/mill-remote-cache-server

A remote caching server for the Mill build tool

Primary LanguageScala

Mill Remote Cache Server

Just a simple remote caching server for now used as a proposal. Supports get and put requests for anything hashable in the mill out cache. References in meta.json are expected to be relative. Inspired by bazel's approach: https://docs.bazel.build/versions/master/remote-caching.html#http-caching-protocol

WIP Endpoints

PUT /cached?path=[pathFromOut]?hash=[hash]
    Attach tar.gz
GET /cached/?path=[pathFromOut]?hash=[hash]
    Responds with tar.gz
GET /cached
    Responds with JSON of all pathFromOut and hashes

Example

The mill build tool has Tasks and some of the outputs have a hash associated with it.
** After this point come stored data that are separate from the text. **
-- ==== Sys2Proof/Machine/Cards.lean ====
section
/-! DEFINITION. The register map of the spec, written from its field cards (R8, R9, R10) and its offset tables:
one `Fld` per named field, and one `Card` per 32-bit word with the masks its access codes give. The chapter each
register comes from is named in the comment above its fields. -/

namespace Sys2Proof.Machine

/-- The register blocks. `ax` and `cv` are the axis-only and converter-only words of a slice block, `sl` the words
both kinds have (R32); `ctl` numbers the Reed control registers (R336); `dbgc` holds DBG_CSTAT_n (R510). -/
inductive Blk where
  | sys | tb | pg | tw | sl | ax | cv | bank | slot | cell | cmp | cmpw | port | tap | queue
  | pcie | eth | fld | vis | sto | ctl | pair | memb | sup | pwr | boot | dbg | dbgc
  deriving DecidableEq, Repr

/-- A named field: its block, the byte offset of its register (low word) and its bits (0-63). -/
structure Fld where
  blk : Blk
  off : Nat
  hi  : Nat
  lo  : Nat
  deriving DecidableEq, Repr

/-- The same field of the register `d` bytes further on (replicated registers). -/
abbrev Fld.sh (f : Fld) (d : Nat) : Fld := { f with off := f.off + d }

/-- How a 32-bit word takes part in the RL rule R11. -/
inductive RlPart where
  | none | low | high
  deriving DecidableEq, Repr

/-- One 32-bit register word, repeated `n` times every `stride` bytes: reset value, readable bits, and the bits of each
access code of R9. `staged` marks a word written through the staging mirror (R44, R150, R153). -/
structure Card where
  off : Nat
  n : Nat
  stride : Nat
  rst : BitVec 32
  rd : BitVec 32
  rw : BitVec 32
  w1c : BitVec 32
  w1s : BitVec 32
  rc : BitVec 32
  rl : RlPart
  staged : Bool
  deriving DecidableEq, Repr

/-- Whether a word can be read and holds nothing a write acts on: a write of it is ignored (R9). -/
def Card.readOnly (c : Card) : Bool := c.rw ||| c.w1c ||| c.w1s = 0 && c.rd ≠ 0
A simple scala module that prints HelloWorld may have the following structure.

out/
    helloWorld/
        allSources/
            meta.json (has reference to source and an input hash 1)
        ...
        compile/
            dest/classes/HelloWorld.class
            meta.json (has reference to above .class file and an input hash 2)
        ...

In my proof of concept for remote caching the first time we run mill locally we attempt to call GET /cached and receive an empty response since nothing has been cached yet.

After mill finishes we zip compile and allSources because they both contain an input hash as shown above. Then the following is uploaded PUT /cached?path=helloWorld/allSources&hash=1 and PUT /cached?path=helloWorld/compile&hash=2.
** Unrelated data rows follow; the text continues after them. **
/-- A Tapster context (R250, R300): commands 0 to 255, services 256 to 271. The source queue, the world, the order in which commands
were taken, the packet words (parameter bytes from PLEN on zero), the bank; whether the routine has started, whether ACCEPTED and
the final reply have been posted, RSVW and HOLD_TMO of its replies. A routine that staged: whether its group is closed, the apply
of its set it belongs to, AFSTAMP, the first period of the group that uses it, LIMITED seen since; a value its routine keeps; the
group under whose Tapster hold it closed. The sequencer: whether it runs micro-words, its address, return stack, work registers,
flags, steps since a WAIT, the event waited for and, once that has occurred, XERR, t29 and the stamp; the reply words Y4 to Y7
(and AFSTAMP as Y2, Y3); the set whose interlock it holds and the mirror words it wrote. -/
structure Ctx where
  q : Nat := 0
  guest : Bool := false
  taken : Nat := 0
  pkt : List Nat := []
  bank : Bool := false
  started : Bool := false
  accepted : Bool := false
  final : Bool := false
  rsvw : Bool := false
  holdTmo : Bool := false
  closed : Bool := false
  gen : Nat := 0
  afstamp : Nat := 0
  need : Option Nat := none
  limited : Bool := false
  note : Nat := 0
  hold : Option Nat := none
  micro : Bool := false
  pc : Nat := 0
  stack : List Nat := []
  t : SMap W32 := []
  z : Bool := false
  n : Bool := false
  c : Bool := false
  v : Bool := false
  xerr : Bool := false
  steps : Nat := 0
  /-- STATUS and DETAIL of the reply buffer: those of the last REPLY (R300). -/
  status : Nat := 0
  detail : Nat := 0
  wev : Option Nat := none
  ready : Option (Bool × W32 × Stamp) := none
  y : SMap W32 := []
  lock : Option Nat := none
  wrote : List Nat := []
  deriving DecidableEq, Repr

/-- The Tapster (R243 to R318): its banks (0, 1) and contexts; commands taken so far; replies held for queue space, with their reply
queue (R249); reply queues that lost one; period groups whose APPLY_HOLD it set, and when (R252); a load under way: whether a
swap follows, ADDR and LEN; a swap that waits, since when, or, with its INIT running, none; the MC_SWAP command that waits for them; what has
happened since the last command that its contexts may wait for: kind, instance, value, stamp. -/
structure Tapster where
  banks : SMap MBank := []
  ctxs : SMap (Option Ctx) := []
  taken : Nat := 0
  replies : List (Nat × List Byte) := []
  rlost : List Nat := []
  holds : SMap (Option Stamp) := []
  load : Option (Bool × Nat × Nat) := none
  swapFrom : Option Stamp := none
  mc : Option Nat := none
  events : List (Nat × Nat × Nat × Stamp) := []
  /-- The context whose turn it is and the consecutive steps it has made (R301). -/
  last : Nat := 0
  run : Nat := 0
  deriving DecidableEq, Repr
When another person checks out your project and runs mill helloWorld mill will call GET /cached and receive something like [{pathFromOut: "helloWorld/allSources", hash: 1}, {pathFromOut: "helloWorld/compile", hash: 2}] and then when mill sees that it needs to create helloWorld/allSources and it calculates an input hash of 1. Then it will see that it is in the remote cache and call GET /cache/allSources?hash=1 move the contents to out/helloWorld/allSources/.
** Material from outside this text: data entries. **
-- ==== Sys2Proof/Machine/Ops.lean ====
section
/-! DEFINITION. The named operations over registers, memory, free values, stamps and queue posts that the meanings share. -/

namespace Sys2Proof.Machine

/-! ### Registers -/

/-- The word at a device address. -/
def Mach.rg (m : Mach) (a : Nat) : W32 := SMap.get resetWord m.regs a

/-- Sets the word at a device address. -/
def Mach.setRg (m : Mach) (a : Nat) (v : W32) : Mach := { m with regs := SMap.set resetWord m.regs a v }

/-- The address of a field's (low) word in instance `i`. -/
def Fld.addr (f : Fld) (i : Nat) : Nat := f.blk.base i + f.off

/-- The value of a field of instance `i`. -/
def Mach.fld (m : Mach) (f : Fld) (i : Nat) : Nat :=
  if f.hi < 32 then bitsOf (m.rg (f.addr i)).toNat f.hi f.lo
  else bitsOf ((m.rg (f.addr i)).toNat + 2 ^ 32 * (m.rg (f.addr i + 4)).toNat) f.hi f.lo

/-- Whether a one-bit field reads 1. -/
def Mach.flg (m : Mach) (f : Fld) (i : Nat) : Bool := m.fld f i ≠ 0

/-- Sets a field of instance `i`, leaving the rest of its register. -/
def Mach.setFld (m : Mach) (f : Fld) (i : Nat) (v : Nat) : Mach :=
  if f.hi < 32 then m.setRg (f.addr i) (BitVec.ofNat 32 (putBits (m.rg (f.addr i)).toNat f.hi f.lo v))
  else
    let w := putBits ((m.rg (f.addr i)).toNat + 2 ^ 32 * (m.rg (f.addr i + 4)).toNat) f.hi f.lo v
    (m.setRg (f.addr i) (BitVec.ofNat 32 w)).setRg (f.addr i + 4) (BitVec.ofNat 32 (w / 2 ^ 32))

/-- Sets a one-bit field to `b`. -/
def Mach.setFlg (m : Mach) (f : Fld) (i : Nat) (b : Bool) : Mach := m.setFld f i (bit b)

/-- Sets a one-bit field to 1. -/
def Mach.raise (m : Mach) (f : Fld) (i : Nat) : Mach := m.setFld f i 1

/-- Sets a one-bit field to 1 when `b` holds. -/
def Mach.raiseIf (m : Mach) (b : Bool) (f : Fld) (i : Nat) : Mach := if b then m.raise f i else m

/-- Adds `n` to a counting field, saturating at its largest value. -/
def Mach.countSat (m : Mach) (f : Fld) (i : Nat) (n : Nat := 1) : Mach :=
  m.setFld f i (min (m.fld f i + n) (2 ^ (f.hi - f.lo + 1) - 1))

/-- Adds `n` to a counting field, modulo its width. -/
def Mach.countMod (m : Mach) (f : Fld) (i : Nat) (n : Nat := 1) : Mach := m.setFld f i (m.fld f i + n)

/-- The bits of a field in a written word. -/
def Fld.of (f : Fld) (w : W32) : Nat := bitsOf w.toNat f.hi f.lo

/-- A written word with a field replaced. -/
def Fld.into (f : Fld) (w : W32) (v : Nat) : W32 := BitVec.ofNat 32 (putBits w.toNat f.hi f.lo v)

/-- A 64-bit register as two's complement. -/
def Mach.fldS64 (m : Mach) (f : Fld) (i : Nat) : Int := signed 64 (m.fld f i)

/-! ### Free values, time -/

/-- Draws a free value (log entry 2). -/
def Mach.draw (m : Mach) : Nat × Mach := (Config.free m.fresh, { m with fresh := m.fresh + 1 })

/-- Draws `n` free values at once, as a function of a place in 0 to n − 1. -/
def Mach.drawMany (m : Mach) (n : Nat) : (Nat → Nat) × Mach :=
  (fun k => Config.free (m.fresh + k), { m with fresh := m.fresh + n })

/-- The tick the present instant lies in. -/
def Mach.tick (m : Mach) : Nat := m.now / 64

/-- Time passes up to `t` if it has not yet (log entry 4). -/
def Mach.until (m : Mach) (t : Stamp) : Mach := { m with now := max m.now t }

/-- Whether an edge lies 2 vn or less after a tick edge (R51). -/
def edgeNearBefore (e : Edge) : Bool := e.vn.val < 2 || (e.vn.val = 2 && !e.past)

/-- Whether an edge lies 2 vn or less before the next tick edge (R51). -/
def edgeNearAfter (e : Edge) : Bool := 62 ≤ e.vn.val

/-- The stamp of an input edge with its bits ARB and ARB_DIR (R36, R51). -/
def Mach.stampEdge (m : Mach) (e : Edge) : Stamp × Bool × Bool :=
  if edgeNearBefore e || edgeNearAfter e then
    let earlier := if edgeNearAfter e then e.tick else e.tick - 1
    if m.flg TB_STATUS.VN_CAL 0 then
      if e.later then ((earlier + 1) * 64, true, true) else (earlier * 64 + 63, true, false)
    else ((if e.later then earlier + 1 else earlier) * 64, false, false)
  else if m.flg TB_STATUS.VN_CAL 0 then (e.tick * 64 + e.vn.val, false, false)
  else (e.tick * 64, false, false)

/-! ### Requesters (R11, R375, R378) -/

/-- The number under which a requester's RL shadow stands. -/
def Req.idx : Req → Nat
  | .reed c => c.val
  | .tapster _ => 16
  | .pcie => 17
  | .debug _ => 18

/-- The SRC code of SYS_MEM_ESRC for a requester. -/
def Req.src : Req → Nat
  | .reed c => c.val
  | .tapster _ => 16
  | .pcie => 17
  | .debug _ => 18

/-! ### Faults of the part: SUP_FSTAT and FAULT_N (R438, R439) -/

/-- FAULT_N follows SUP_FSTAT and SUP_FMASK (R438). -/
def Mach.refreshFault (m : Mach) : Mach :=
  let on := m.fld SUP_FSTAT.PWD 0 ≠ 0 ∨ m.flg SUP_FSTAT.DWD 0 ∨ m.flg SUP_FSTAT.HF 0 ∨ m.flg SUP_FSTAT.TRIPLE 0
    ∨ m.flg SUP_FSTAT.BOOT 0 ∨ (m.flg SUP_FSTAT.EXTF 0 ∧ m.flg SUP_FMASK.EXTF 0)
    ∨ (m.flg SUP_FSTAT.LO 0 ∧ m.flg SUP_FMASK.LO 0) ∨ (m.flg SUP_FSTAT.UE 0 ∧ m.flg SUP_FMASK.UE 0)
  m.setFlg SUP_FSTAT.FAULT 0 on

/-- Sets a cause bit of SUP_FSTAT (R439). -/
def Mach.setFault (m : Mach) (f : Fld) : Mach := (m.raise f 0).refreshFault

/-! ### Records for queues (R274, R276) -/

/-- Hands a record of 32 bytes to the queue manager for queue `q`. -/
def Mach.post (m : Mach) (q : Nat) (bytes : List Byte) (drop : Option (Fld × Nat) := none) : Mach :=
  { m with posts := m.posts ++ [{ queue := q, bytes := (bytes ++ List.replicate 32 0).take 32, drop := drop }] }

/-- Hands over a record when `b` holds. -/
def Mach.postIf (m : Mach) (b : Bool) (q : Nat) (bytes : List Byte) (drop : Option (Fld × Nat) := none) : Mach :=
  if b then m.post q bytes drop else m

/-! ### What the Tapster's contexts wait for (R254, R306) -/

/-- The header of a context's packet, its opcode and its target (R243). -/
def Ctx.head (c : Ctx) : Nat := c.pkt.getD 0 0 + 2 ^ 32 * c.pkt.getD 1 0
def Ctx.op (c : Ctx) : Nat := bitsOf c.head 11 0
def Ctx.target (c : Ctx) : Nat := bitsOf c.head 21 12

/-- Something happened that a context may wait for: 1 a commit fence of group `i`; on slice `i`, 2 a limiter record, 3 a stop profile
begins, 4 a shutter, 5 a deadline escalation, 12 a committed period in which the limiter acted; 9 an injection result of bank `i`;
10 a verdict of window `i`; 11 an edge of vision output `i`. -/
def Mach.tell (m : Mach) (kind i v : Nat) (stamp : Stamp) : Mach :=
  if m.tap.ctxs.isEmpty then m else { m with tap := { m.tap with events := m.tap.events ++ [(kind, i, v, stamp)] } }

/-! ### Memory keys and the error-correcting code (R30, R419 to R426) -/

/-- Where the TCM of core `c` stands among the memory keys. -/
def tcmKey (c : Nat) : Nat := 0x200000000 + c * 0x40000

/-- The memory key of a map address as requester `core` sees it, if a memory answers there (R30). -/
def memKey (core : Option Nat) (a : Nat) : Option Nat :=
  if a < 0x40000 then core.map (fun c => tcmKey c + a)
  else if 0x10000000 ≤ a ∧ a < 0x11000000 then some a
  else if 0x20000000 ≤ a ∧ a < 0x20080000 then some a
  else if 0x80000000 ≤ a ∧ a < 0x100000000 then some a
  else none

/-- Whether power domain `d` is on (R464). DESIGN CHOICE: its blocks stop working when a switch-off is accepted, not when it
completes. -/
def Mach.pdOn (m : Mach) (d : Nat) : Bool := bitOf (m.fld SYS_PD_STAT.ON 0) d && m.power.switch ≠ some (d, false)

/-- Whether a memory key lies in a memory whose domain is on (R465). -/
def Mach.memOn (m : Mach) (k : Nat) : Bool :=
  if k < 0x20000000 then m.pdOn (if k < 0x10800000 then 42 else 43)
  else if k < 0x80000000 then true
  else if k < 0x100000000 then m.pdOn (40 + k / 64 % 2)
  else m.pdOn (5 + (k - 0x200000000) / 0x80000)

/-- The key of `n` bytes of memory at `a`, where a memory whose domain is on holds them all. -/
def Mach.memAt (m : Mach) (core : Option Nat) (a n : Nat) : Option Nat :=
  match memKey core a, memKey core (a + n - 1) with
  | some k, some l =>
    if l = k + (n - 1) && m.memOn k && m.memOn l && (List.range (n / 64)).all (fun i => m.memOn (k + 64 * i)) then some k else none
  | _, _ => none

/-- SYS_MEM_ESRC.MEM, SYS_MEM_ESRC.CORE and SYS_MEM_EADDR of a memory key; MEM 1 is core B's TCM in a safe pair. -/
def Mach.memOf (m : Mach) (k : Nat) : Nat × Nat × Nat :=
  if k < 0x20000000 then (2, 0, k)
  else if k < 0x30000000 then (3, 0, k)
  else if k < 0x100000000 then (4, 0, k)
  else
    let c := (k - 0x200000000) / 0x40000
    (if c % 2 = 1 ∧ ¬ m.flg SYS_PAIR_STAT.MODE (c / 2) then 1 else 0, c, k % 0x40000)

/-- The counting field of a memory (R423, R426): TCM, shared SRAM, map, DRAM. -/
def ceField (mem : Nat) : Option Fld :=
  match mem with
  | 0 | 1 => some SYS_MEM_CECNT.TCM
  | 2 => some SYS_MEM_CECNT.SRAM
  | 3 => some SYS_MEM_CECNT.MAP
  | 4 => some SYS_MEM_CECNT.DRAM
  | _ => none

/-- As `ceField`, for uncorrectable errors. -/
def ueField (mem : Nat) : Option Fld := (ceField mem).map (fun f => { f with off := SYS_MEM_UECNT.TCM.off })

/-- Counts a correctable error (R423). -/
def Mach.countCe (m : Mach) (k : Nat) : Mach :=
  let m := m.raise SYS_MEM_STAT.CE 0
  match ceField (m.memOf k).1 with
  | none => m
  | some f => m.countSat f 0

/-- An uncorrectable error found by `src` at word key `k` (R426): counted, flagged, recorded and posted. `kind` is 0 found
by an access, 1 by the scrubber, 2 poisoned by a partial store; `poison`: such a store wrote the error. -/
def Mach.reportUe (m : Mach) (mem core addr src kind : Nat) (poison : Bool) : Mach :=
  let m := m.raise SYS_MEM_STAT.UE 0
  let m := match ueField mem with
    | none => m
    | some f => m.countSat f 0
  let m := m.setFld SYS_MEM_EADDR.ADDR 0 addr
  let m := m.setFld SYS_MEM_ESRC.MEM 0 mem
  let m := m.setFld SYS_MEM_ESRC.CORE 0 core
  let m := m.setFld SYS_MEM_ESRC.SRC 0 src
  let m := m.setFlg SYS_MEM_ESRC.POISON 0 poison
  let m := m.setFld SYS_MEM_ESTAMP.STAMP 0 m.now
  let m := m.setFault SUP_FSTAT.UE
  m.postIf (m.flg SYS_MEM_EVQ.EN 0) (m.fld SYS_MEM_EVQ.QUEUE 0)
    (bytesOfNat 8 m.now ++ bytesOfNat 1 kind ++ bytesOfNat 1 mem ++ bytesOfNat 1 src ++ bytesOfNat 1 core ++ bytesOfNat 4 addr)

/-- The report of R426 for a memory key. -/
def Mach.reportUeKey (m : Mach) (k src kind : Nat) (poison : Bool) : Mach :=
  let (mem, core, addr) := m.memOf (k / 8 * 8)
  m.reportUe mem core addr src kind poison

/-- What an unlisted word's code reads as. -/
def eccGood (_ : Nat) : Ecc := .good

/-- The words (of 8 bytes) that `n` bytes from key `k` touch: the first, and how many. -/
def wordsOf (k n : Nat) : Nat × Nat := (k / 8, (k + n - 1) / 8 - k / 8 + 1)

/-- Passes the words `w`, `w + 1`, … through the error-correcting code as a read by `src` (R423, R425): correctable ones
are corrected and counted; whether an uncorrectable one was found. -/
def Mach.checkWords (m : Mach) (src : Nat) (w : Nat) : Nat → Bool × Mach
  | 0 => (false, m)
  | n + 1 =>
    match SMap.get eccGood m.ecc w with
    | .good => Mach.checkWords m src (w + 1) n
    | .correctable =>
      Mach.checkWords ({ m with ecc := SMap.set eccGood m.ecc w .good }.countCe (w * 8)) src (w + 1) n
    | .bad poison =>
      let (_, m) := Mach.checkWords (m.reportUeKey (w * 8) src 0 poison) src (w + 1) n
      (true, m)

/-- The bytes from key `k` on, with no side effect. -/
def Mach.peek (m : Mach) (k n : Nat) : List Byte := SMap.getRange Memory.unlisted m.mem k n

/-- A read of `n` bytes from key `k` by `src`: none where an uncorrectable error is found (R425). -/
def Mach.load (m : Mach) (src k n : Nat) : Option (List Byte) × Mach :=
  let (w, c) := wordsOf k n
  let (bad, m) := m.checkWords src w c
  (if bad then none else some (m.peek k n), m)

/-- Whether bytes `k` to `k + n` cover word `w` whole. -/
def coversWord (k n w : Nat) : Bool := k ≤ w * 8 && w * 8 + 8 ≤ k + n

/-- The code of the words a store touches (R424): a whole word gets fresh check bits; a part of a correctable word is
corrected and counted; a part of an uncorrectable word leaves it marked and is reported with POISON. -/
def Mach.storeCode (m : Mach) (src k n : Nat) (w : Nat) : Nat → Bool × Mach
  | 0 => (false, m)
  | c + 1 =>
    match SMap.get eccGood m.ecc w with
    | .good => Mach.storeCode m src k n (w + 1) c
    | .correctable =>
      let m1 := { m with ecc := SMap.set eccGood m.ecc w .good }
      Mach.storeCode (if coversWord k n w then m1 else m1.countCe (w * 8)) src k n (w + 1) c
    | .bad _ =>
      if coversWord k n w then
        Mach.storeCode { m with ecc := SMap.set eccGood m.ecc w .good } src k n (w + 1) c
      else
        let m1 := { m with ecc := SMap.set eccGood m.ecc w (.bad true) }
        let (_, m2) := Mach.storeCode (m1.reportUeKey (w * 8) src 2 true) src k n (w + 1) c
        (true, m2)

/-- Writes bytes from key `k` on, with no side effect. -/
def Mach.poke (m : Mach) (k : Nat) (bs : List Byte) : Mach :=
  { m with mem := SMap.setRange Memory.unlisted m.mem k bs }

/-- A store performed in bytes `k` to `k + n` clears every reservation on their lines (R372). -/
def Mach.unreserve (m : Mach) (k n : Nat) : Mach :=
  let hit (r : Option Nat) : Option Nat := match r with
    | some a => if k / 64 ≤ a / 64 ∧ a / 64 ≤ (k + n - 1) / 64 then none else some a
    | none => none
  { m with reeds := SMap.mapV (fun _ => {}) m.reeds (fun r => { r with resv := hit r.resv, resvLog := hit r.resvLog }) }

/-- A store of bytes from key `k` on by `src`: whether it met an uncorrectable word (R424), and the new state. -/
def Mach.store (m : Mach) (src k : Nat) (bs : List Byte) : Bool × Mach :=
  match bs with
  | [] => (false, m)
  | _ =>
    let (w, c) := wordsOf k bs.length
    let (bad, m) := m.storeCode src k bs.length w c
    (bad, (m.poke k bs).unreserve k bs.length)

/-- A read of a little-endian number of `n` bytes with no side effect. -/
def Mach.peekNat (m : Mach) (k n : Nat) : Nat := natOfBytes (m.peek k n)

end Sys2Proof.Machine
end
The caching server could handle storage using different providers such as S3 or Google Cloud Storage. This is one prototype of a caching server.

Implementation

So far I have an S3 based implementation that a similar structure to out but anything hashable will be used as a key. Hashes are base32 encoded to handle negative hashes which would otherwise be invalid directories.

helloWorld/allSources/{Base32 of 1} => tar.gz of allSources with meta.json containing relative paths
    ...
helloWorld/compile/{Base32 of 2} => tar.gz of compile with meta.json containing relative paths.
    ...